● To do: Each record is to be duplicated exactly, with nothing added.

Given data section start

theorem stream_canonical {a : Spec} {n : Fin 8} {fb : Bool} {t : State} (ht : execStream a n fb s = .next t) : t.MemCanonical := by
  refine runInstr_canonical h (fun c => ?_) ht
  refine (engineReady_canonical h c).bind fun _ _ => (addrS_canonical c a).bind fun p _ => ?_
  dsimp only
  split
  · trivial
  · split
    · trivial
    · refine (completeAtOnce_canonical h c _).bind fun u hu => (readStruct_canonical hu c _ _ _ _).bind fun x hx =>
        (streamOk_canonical _ _).bind fun _ _ => ?_
      exact modGroup_canonical hx _ _

theorem sclose_canonical {n : Fin 8} {fb : Bool} {t : State} (ht : execSclose n fb s = .next t) : t.MemCanonical := by
  refine runInstr_canonical h (fun c => ?_) ht
  refine (engineReady_canonical h c).bind fun _ _ => ?_
  dsimp only
  split
  · trivial
  · exact (completeAtOnce_canonical h c _).bind fun u hu => modGroup_canonical hu _ _

theorem streamLane_canonical (w : Who) (st : Stream) (i l : Nat) : Gives (fun x => x.s.MemCanonical) (streamLane s w st i l) := by
  unfold streamLane
  extract_lets f p fmt x r? bad e out odd use data scale early
  have he : ∀ k t, Gives (fun x => x.s.MemCanonical) (early k t) := fun _ _ => .some h
  clear_value early odd out r?
  split
  · exact he _ _
  · split
    · exact he _ _
    · split
      · exact he _ _
      · split
        · exact he _ _
        · refine (serveLoad_canonical (Who.fill_canonical h _ _) _ _ _ _ _).bind fun rd hrd => ?_
          extract_lets get1 got
          have hg : ∀ r : Read, r.s.MemCanonical → Gives (fun x => x.s.MemCanonical) (got r) := by
            intro r hr
            dsimp only [got]
            split
            · exact .some hr
            · split
              · exact .some hr
              · split
                · exact .some hr
                · split
                  · exact .some hr
                  · split <;> exact .some hr
          clear_value got
          split
          · exact hg _ hrd
          · exact (serveLoad_canonical hrd _ _ _ _ _).bind hg

theorem streamVec_canonical (w : Who) (st : Stream) (i : Nat) : Gives (fun x => x.2.MemCanonical) (streamVec s w st i) := by
  refine foldlM_gives (P := fun x : StreamVec × State => x.2.MemCanonical) (fun x l hx => ?_) _ h
  exact (streamLane_canonical hx w st i l).bind fun y hy => .some hy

Given data section end

● Your response:
theorem stream_canonical {a : Spec} {n : Fin 8} {fb : Bool} {t : State} (ht : execStream a n fb s = .next t) : t.MemCanonical := by
  refine runInstr_canonical h (fun c => ?_) ht
  refine (engineReady_canonical h c).bind fun _ _ => (addrS_canonical c a).bind fun p _ => ?_
  dsimp only
  split
  · trivial
  · split
    · trivial
    · refine (completeAtOnce_canonical h c _).bind fun u hu => (readStruct_canonical hu c _ _ _ _).bind fun x hx =>
        (streamOk_canonical _ _).bind fun _ _ => ?_
      exact modGroup_canonical hx _ _

theorem sclose_canonical {n : Fin 8} {fb : Bool} {t : State} (ht : execSclose n fb s = .next t) : t.MemCanonical := by
  refine runInstr_canonical h (fun c => ?_) ht
  refine (engineReady_canonical h c).bind fun _ _ => ?_
  dsimp only
  split
  · trivial
  · exact (completeAtOnce_canonical h c _).bind fun u hu => modGroup_canonical hu _ _

theorem streamLane_canonical (w : Who) (st : Stream) (i l : Nat) : Gives (fun x => x.s.MemCanonical) (streamLane s w st i l) := by
  unfold streamLane
  extract_lets f p fmt x r? bad e out odd use data scale early
  have he : ∀ k t, Gives (fun x => x.s.MemCanonical) (early k t) := fun _ _ => .some h
  clear_value early odd out r?
  split
  · exact he _ _
  · split
    · exact he _ _
    · split
      · exact he _ _
      · split
        · exact he _ _
        · refine (serveLoad_canonical (Who.fill_canonical h _ _) _ _ _ _ _).bind fun rd hrd => ?_
          extract_lets get1 got
          have hg : ∀ r : Read, r.s.MemCanonical → Gives (fun x => x.s.MemCanonical) (got r) := by
            intro r hr
            dsimp only [got]
            split
            · exact .some hr
            · split
              · exact .some hr
              · split
                · exact .some hr
                · split
                  · exact .some hr
                  · split <;> exact .some hr
          clear_value got
          split
          · exact hg _ hrd
          · exact (serveLoad_canonical hrd _ _ _ _ _).bind hg

theorem streamVec_canonical (w : Who) (st : Stream) (i : Nat) : Gives (fun x => x.2.MemCanonical) (streamVec s w st i) := by
  refine foldlM_gives (P := fun x : StreamVec × State => x.2.MemCanonical) (fun x l hx => ?_) _ h
  exact (streamLane_canonical hx w st i l).bind fun y hy => .some hy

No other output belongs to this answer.